Still, you MUST take care of yourself too. You know the old “you can’t pour from an empty cup” and “put on your own oxygen mask before you help someone else” things. These are cute, but SUPER hard to actually implement in real life; and, I admit, I’m pretty terrible at taking care of myself most of the time. BUT, it is important… For me, self care has meant recognizing my own grief over the loss of my brother-in-law (someone I loved) and over the loss of “the old” Kathryn (she will never be the same after this in many ways). It has meant seeing a counselor once a month to talk about my own stuff, having good girlfriends that I can unload on once in a while; and, prioritizing time with my own husband and kids guilt free! To be fair, Kathryn has NEVER put pressure on me to do/be too much, but having boundaries for yourself can almost be harder than implementing them with other people… I have had to accept that I can’t “do” everything or be with Kathryn all the time; and I’ve learned to simply be grateful for the INCREDIBLE group of friends she has – many of whom are in different stages of life than me – that can (and are) there when I’m not (which is a lot), that step up to do the things I forget/can’t/don’t, and that have also come alongside her on this route. Like many things in life, this takes a village – and she has a REALLY good one.

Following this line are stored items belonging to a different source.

-- ==== Sys2Proof/Decode.lean ====
section
/-! DEFINITION. Decoding and encoding of the command word (spec 30_encoding.md R60 to R62, R66, R69).
The decoder is total on all 64 commands; `HAS_AUX` does not change which row a command is, it changes
whether that row is reserved (R69, R70), which the AUX meanings decide. -/

namespace Sys2Proof

/-- The width selected by `w = cmd[5:4]` (R62): four values, none reserved. -/
def widthOfField (w : BitVec 2) : Width :=
  match w.toNat with
  | 0 => .w8
  | 1 => .w16
  | 2 => .w32
  | _ => .w64

/-- `op = cmd[3:0]` (R61). -/
def opField (cmd : Command) : BitVec 4 := cmd.extractLsb' 0 4

/-- `w = cmd[5:4]` (R62). -/
def widthField (cmd : Command) : BitVec 2 := cmd.extractLsb' 4 2

/-- The decoding procedure of R69: the row of R66 that `op` selects, with the width of `w`. -/
def decodeCommand (cmd : Command) : Instr :=
  let w := widthOfField (widthField cmd)
  match (opField cmd).toNat with
  | 0 => .bit w
  | 1 => .setbit w
  | 2 => .clrbit w
  | 3 => .tglbit w
  | 4 => .isset w
  | 5 => .isnull w
  | 6 => .getbit w
  | 7 => .mask w
  | 8 => .getbits w
  | 9 => .setbits w
  | 10 => .clrbits w
  | 11 => .ones w
  | 12 => .zeros w
  | 13 => .parsestep w
  | 14 => .reserved14 w
  | _ => .reserved15 w

/-- Why a byte is no command. -/
inductive DecodeError where
  /-- There is no byte. -/
  | noByte
  /-- Bits 7 or 6 of the byte are not 0: a command word is 6 bits (R60), port `cmd` has no place for
  them. -/
  | notACommand
deriving DecidableEq, Repr

/-- One command read from a list of bytes, a command word in the low 6 bits of one byte, with the bytes
that follow. The spec stores no command in bytes (R42, R51); this form serves the byte-oriented
interface of the host's tools (log entry 3). -/
def decodeBytes : List (BitVec 8) → Except DecodeError (Instr × List (BitVec 8))
  | [] => .error .noByte
  | b :: rest =>
    if b.toNat < 64 then .ok (decodeCommand (b.setWidth 6), rest) else .error .notACommand

/-- The opcode of the row (R66). -/
def opcode : Instr → Nat
  | .bit _ => 0
  | .setbit _ => 1
  | .clrbit _ => 2
  | .tglbit _ => 3
  | .isset _ => 4
  | .isnull _ => 5
  | .getbit _ => 6
  | .mask _ => 7
  | .getbits _ => 8
  | .setbits _ => 9
  | .clrbits _ => 10
  | .ones _ => 11
  | .zeros _ => 12
  | .parsestep _ => 13
  | .reserved14 _ => 14
  | .reserved15 _ => 15

/-- The width the instruction carries in its `w` field. -/
def widthOf : Instr → Width
  | .bit w | .setbit w | .clrbit w | .tglbit w | .isset w | .isnull w | .getbit w | .mask w
  | .getbits w | .setbits w | .clrbits w | .ones w | .zeros w | .parsestep w
  | .reserved14 w | .reserved15 w => w

/-- The command word: `cmd = 16 * w + op` (R66). -/
def encodeCommand (i : Instr) : Command := BitVec.ofNat 6 (16 * (widthOf i).code + opcode i)

/-- The command word in one byte, bits 7 and 6 zero. -/
def encode (i : Instr) : List (BitVec 8) := [(encodeCommand i).setWidth 8]

/-- The same instruction with the canonical `w` = 3 where `w` has no role (R67), which is what the
assembler emits and a disassembler prints (R77). -/
def canonicalInstr : Instr → Instr
  | .bit _ => .bit .w64
  | .mask _ => .mask .w64
  | i => i

/-- The bytes of a table word of `n` bytes, the least significant byte first. -/
def tableBytes : Nat → Nat → List (BitVec 8)
  | 0, _ => []
  | n + 1, w => BitVec.ofNat 8 w :: tableBytes n (w / 256)

/-- The instruction this decoder reads from a word of the opcode table: at least one byte, and as many
as `nbits` fills. -/
def decodeTableWord (nbits w : Nat) : Option Instr :=
  match decodeBytes (tableBytes (max 1 ((nbits + 7) / 8)) w) with
  | .ok (i, _) => some i
  | .error _ => none

end Sys2Proof
end

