-- ==== Sys2Proof/Machine/Operands.lean ====
section
/-! DEFINITION. The width-parameterized masking and shifting primitives every instruction is built
from, and the operands an instruction takes from the ports (spec 00_scope.md R9, R11;
40_primitives.md R90 to R99; 43_popcount_aux.md R140, R145). Shift counts, indices and lengths are
naturals, so every definition holds for every `IDX_W` (R6). -/

namespace Sys2Proof.Machine

/-- `trunc_N(x)`: the low N bits of `x` (R9, R93). -/
def trunc (n : Nat) (x : Word) : Word := (x.setWidth n).setWidth 64

/-- `not64(a)`: bitwise complement on 64 bits (R9). -/
def not64 (a : Word) : Word := ~~~a

/-- `shl64(x, s)`: left shift on 64 bits, 0 when `s` >= 64 (R9, R94, D11). -/
def shl64 (x : Word) (s : Nat) : Word := x <<< s

/-- `shr(x, s)`: logical right shift, 0 when `s` >= 64 (R9, R95, D11). -/
def shr (x : Word) (s : Nat) : Word := x >>> s

/-- The effective index `e = i mod 64`, for every operand width (R15, R96, D10). -/
def effectiveIndex (i : Nat) : Nat := i % Config.idxMod

/-- The bit-index calculator `Bit(i) = 2^(i mod 64)` (R96). -/
def bit (i : Nat) : Word := shl64 1#64 (effectiveIndex i)

/-- The mask generator: `2^n - 1` for n <= 63, `MASK_SAT` for n >= 64 (R97, D12). -/
def mask (n : Nat) : Word := if n < 64 then shl64 1#64 n - 1#64 else Config.maskSat

/-- The field mask `FM = shl64(Mask(len), pos)`, for a range that is not reduced (R99, R154). -/
def fieldMask (pos len : Nat) : Word := shl64 (mask len) pos

/-- `popcount_W(v)`: the number of k < W with `v[k]` = 1 (R9, R140). -/
def popcount (n : Nat) (v : Word) : Nat := (List.range n).countP (fun k => v.getLsbD k)

/-- The fallback loop of R145, which clears the lowest set bit each iteration and counts the
iterations, with fuel. No instruction uses it: the strategy is not observable (R144). -/
def kernighan : Nat → Word → Nat → Nat
  | 0, _, c => c
  | fuel + 1, v, c => if v = 0#64 then c else kernighan fuel (v &&& (v - 1#64)) (c + 1)

/-- A truth value as the number 0 or 1: the `? 1 : 0` of the pseudocode (R9). -/
def bitValue (b : Bool) : Word := if b then 1#64 else 0#64

/-- `bfW = trunc_W(bf)`: the W-bit operand, the low bits of port `bf` (R11, R91, D6). -/
def bfW (w : Width) (t : Transaction) : Word := trunc w.bits t.bf

/-- `Bit(pos)`: the one-hot mask of the index on port `pos` (R11, R96). -/
def posBit (t : Transaction) : Word := bit t.pos.toNat

/-- The field mask of the range on ports `pos` and `len` (R11, R99). -/
def field (t : Transaction) : Word := fieldMask t.pos.toNat t.len.toNat

end Sys2Proof.Machine
end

Remember. If you can do nothing else, you can simply remember the person that was lost…. It has meant SO much to Kathryn to hear from people who’s lives were impacted by DeWayne, to hear the funny stories, to see pictures, etc. Don’t be afraid to talk about him (trust me, you won’t be “reminding” the person grieving of anything that isn’t already on his/her mind 24/7). Use their name. It’s ok to say things like “he would have loved this,” or “this song made me think of the time he…” Also, remember the date of the loss and other important ones (birthdays, anniversaries, etc.). A quick text or email on a specific date goes a long way, but remembering on random days is great too! Put a reminder in your phone for months/years down the road… Remember, this is a marathon — while, in so many ways, our lives go back to regular programming after a while, hers will not. It can be incredibly comforting to remember that DeWayne is not forgotten, and neither is Kathryn, even as time passes.
And, there we go. Clearly I had a lot to say about this! Haha! I hope this was helpful/meaningful to someone out there in internet land, and if you’ve walked through a similar season with a friend/loved one (or gone through something and had people walk beside you), I’d LOVE to hear what you think of this list + what you would add.
Thanks for your continued prayers for my sister and our family. We are doing it!